Wednesday, 4 June 2008

Sex workers rally against new anti-trafficking law

Chanting "save us from saviours," sex workers protest gross police mistreatment during the latest crackdown on commercial sex workers and human trafficking.

The Phnom Penh Post
Written by Nguon Sovan
Wednesday, 04 June 2008

For six months they have endured worsening physical and sexual abuse at the hands of police over-zealously enforcing a new anti-trafficking law, but now Cambodian sex workers are fighting back.

More than 500 commercial sex workers rallied together on June 4 to protest the massive escalation of violent police raids on brothels and the criminalization of sex work due to new US-backed "model" anti-trafficking legislation, passed in February this year.

The "day of action," held at the Women's Network for Unity (WNU) in Phnom Penh, called for the repeal of the new anti-trafficking law, which critics say conflates prostitution with trafficking and is so over-broad that even carrying condoms can now get you arrested.

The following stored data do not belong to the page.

/-! ### Machine/Health.lean -/

theorem Steady.execHeaterMeasurement (h : Steady s₀ s) (t : Nat) (n : Nat) (r1 : Option Nat) (r2 : Option Nat) :
    ∃ s₁, execHeaterMeasurement t n r1 r2 s = .next s₁ ∧ Steady s₀ s₁ := by
  refine ⟨_, rfl, ?_⟩
  repeat' first
    | with_reducible assumption
    | with_reducible apply Steady.at
    | with_reducible apply Steady.judge
    | with_reducible apply Steady.modTh
    | with_reducible apply Steady.noteSwaps
    | with_reducible apply Steady.scanNext
    | with_reducible refine Steady.ite ?_ ?_
    | (try lift_lets -underBinder); intro x; refine Steady.cut (x := x) ?_ ?_ <;> [subst x; (clear_value x; intro _)]
    | (try lift_lets -underBinder); intro x; first | subst x | skip
    | fail_if_no_progress with_reducible refine Steady.upd ?_

theorem Steady.hlthForce (h : Steady s₀ s) (v : Nat) :
    Steady s₀ (State.hlthForce s v) := by
  delta State.hlthForce
  repeat' first
    | with_reducible assumption
    | with_reducible apply Steady.noteSwaps
    | with_reducible apply Steady.setBg
    | with_reducible refine Steady.ite ?_ ?_
    | (try lift_lets -underBinder); intro x; refine Steady.cut (x := x) ?_ ?_ <;> [subst x; (clear_value x; intro _)]
    | (try lift_lets -underBinder); intro x; first | subst x | skip

theorem Steady.execHlthForce (h : Steady s₀ s) (t : Nat) (v : Word) :
    ∃ s₁, execHlthForce t v s = .next s₁ ∧ Steady s₀ s₁ := by
  refine ⟨_, rfl, ?_⟩
  repeat' first
    | with_reducible assumption
    | with_reducible apply Steady.at
    | with_reducible apply Steady.hlthForce
    | with_reducible apply Steady.onWrite
    | (try lift_lets -underBinder); intro x; refine Steady.cut (x := x) ?_ ?_ <;> [subst x; (clear_value x; intro _)]
    | (try lift_lets -underBinder); intro x; first | subst x | skip

theorem Steady.hlthBypass (h : Steady s₀ s) (v : Nat) :
    Steady s₀ (State.hlthBypass s v) := by
  delta State.hlthBypass
  repeat' first
    | with_reducible assumption
    | with_reducible apply Steady.modTh
    | with_reducible apply Steady.noteSwaps
    | with_reducible apply Steady.raise
    | with_reducible refine Steady.ite ?_ ?_
    | (try lift_lets -underBinder); intro x; refine Steady.cut (x := x) ?_ ?_ <;> [subst x; (clear_value x; intro _)]
    | (try lift_lets -underBinder); intro x; first | subst x | skip
    | fail_if_no_progress with_reducible refine Steady.upd ?_

theorem Steady.execBypassRequest (h : Steady s₀ s) (t : Nat) (v : Word) :
    ∃ s₁, execBypassRequest t v s = .next s₁ ∧ Steady s₀ s₁ := by
  refine ⟨_, rfl, ?_⟩
  repeat' first
    | with_reducible assumption
    | with_reducible apply Steady.at
    | with_reducible apply Steady.hlthBypass
    | with_reducible apply Steady.onWrite
    | (try lift_lets -underBinder); intro x; refine Steady.cut (x := x) ?_ ?_ <;> [subst x; (clear_value x; intro _)]
    | (try lift_lets -underBinder); intro x; first | subst x | skip

theorem Steady.endRoll (h : Steady s₀ s) (d : Nat) :
    Steady s₀ (State.endRoll s d) := by
  delta State.endRoll
  repeat' first
    | with_reducible assumption
    | fail_if_no_progress with_reducible refine Steady.upd ?_

theorem Steady.showRolling (h : Steady s₀ s) :
    Steady s₀ (State.showRolling s) := by
  delta State.showRolling
  repeat' first
    | with_reducible assumption
    | with_reducible refine Steady.setF ?_ _ _
    | (try lift_lets -underBinder); intro x; refine Steady.cut (x := x) ?_ ?_ <;> [subst x; (clear_value x; intro _)]
    | (try lift_lets -underBinder); intro x; first | subst x | skip
    | split
    | fail_if_no_progress with_reducible refine Steady.upd ?_

theorem Steady.parityFail (h : Steady s₀ s) (e : Nat) :
    Steady s₀ (State.parityFail s e) := by
  delta State.parityFail
  repeat' first
    | with_reducible assumption
    | with_reducible apply Steady.endRoll
    | with_reducible apply Steady.failEngine
    | with_reducible apply Steady.modLane
    | with_reducible apply Steady.modTh
    | with_reducible apply Steady.noteSwaps
    | with_reducible refine Steady.setF ?_ _ _
    | with_reducible apply Steady.showRolling
    | with_reducible apply Steady.tagRecord
    | with_reducible refine Steady.ite ?_ ?_
    | (try lift_lets -underBinder); intro x; refine Steady.cut (x := x) ?_ ?_ <;> [subst x; (clear_value x; intro _)]
    | (try lift_lets -underBinder); intro x; first | subst x | skip
    | split
    | fail_if_no_progress dsimp only
    | fail_if_no_progress with_reducible refine Steady.upd ?_

theorem Steady.execLaneParityError (h : Steady s₀ s) (t : Nat) (e : Nat) :
    ∃ s₁, execLaneParityError t e s = .next s₁ ∧ Steady s₀ s₁ := by
  refine ⟨_, rfl, ?_⟩
  repeat' first
    | with_reducible assumption
    | with_reducible apply Steady.at
    | with_reducible apply Steady.parityFail
    | with_reducible refine Steady.ite ?_ ?_
    | (try lift_lets -underBinder); intro x; refine Steady.cut (x := x) ?_ ?_ <;> [subst x; (clear_value x; intro _)]
    | (try lift_lets -underBinder); intro x; first | subst x | skip

theorem Steady.takeOver (h : Steady s₀ s) (n : Nat) (e : Nat) :
    Steady s₀ (State.takeOver s n e) := by
  delta State.takeOver
  repeat' first
    | with_reducible assumption
    | with_reducible apply Steady.connect
    | with_reducible apply Steady.endRoll
    | with_reducible apply Steady.modLane
    | with_reducible apply Steady.modNoz
    | with_reducible apply Steady.modTh
    | with_reducible apply Steady.setBanks
    | with_reducible refine Steady.setF ?_ _ _
    | with_reducible apply Steady.showRolling
    | with_reducible refine Steady.ite ?_ ?_
    | with_reducible refine Steady.foldl ?_ ?_
    | (try lift_lets -underBinder); intro x; refine Steady.cut (x := x) ?_ ?_ <;> [subst x; (clear_value x; intro _)]
    | (try lift_lets -underBinder); intro x; first | subst x | skip
    | split
    | fail_if_no_progress dsimp only
    | fail_if_no_progress with_reducible refine Steady.upd ?_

Chanting "save us from saviors" and waving placards saying "condoms protect, police threaten," hundreds of red-shirted sex workers demanded their human rights be respected and asserted they did not need to be "saved" from their jobs in brothels, least of all by lecherous, avaricious police officers.

“During brothel raids the police beat sex workers with sticks, stones, or weapons, and take all their money and jewelry," said Pheng Phally, a sex worker and team leader of the WNU.

"If any sex workers are pretty, the police gang rape them before sending them to the rehabilitation center where there is not enough food and very poor hygiene.

"Video-taped evidence of the abuse of sex workers by Cambodian law-enforcement officials was presented at the event, which comes just one day before Minister of Interior Sar Kheng is due to make an announcement on the US State Department's annual assessment of the Kingdom’s anti-trafficking efforts.

WNU's Phally explained that after the new anti-trafficking legislation passed the police ramped-up brothel raids, began targeting street-based sex workers and closing down karaoke bars.

Not only does the new climate of fear and repression make it nearly impossible for the tens of thousands of women employed in the Kingdom's sex industry to earn a living, but they are being "beaten and treated like animals" during the raids, she said.

“We have gathered today to ask the government to repeal the law and stop the violent raids on us, we have rights too and we need to be allowed to earn money for ourselves and our families – sex work is work," Phally said.

The head of Cambodia's anti-trafficking police, Bith Kim Hong, on May 13 denied reports from groups like the WNU that large numbers of prostitutes were being rounded up under the new law’s soliciting clause, only to emerge from jail stripped of their money and possessions, or showing signs of physical and sexual abuse.

“It is not true police are using this law to arrest and extort money from the suspects. We never arrest prostitutes but rather we save them from brothels,” he told the Post at the time.

Cambodia’s “Law on the Suppression of Human Trafficking and Sexual Exploitation” is based on US-style model anti-trafficking legislation that seeks to eliminate human trafficking by criminalizing the sex industry as a whole.

Activists claim it was only passed in a misguided attempt to meet anti-trafficking standards imposed by the US State Department, and point to the fact other US agencies –- such as USAID -– oppose the law.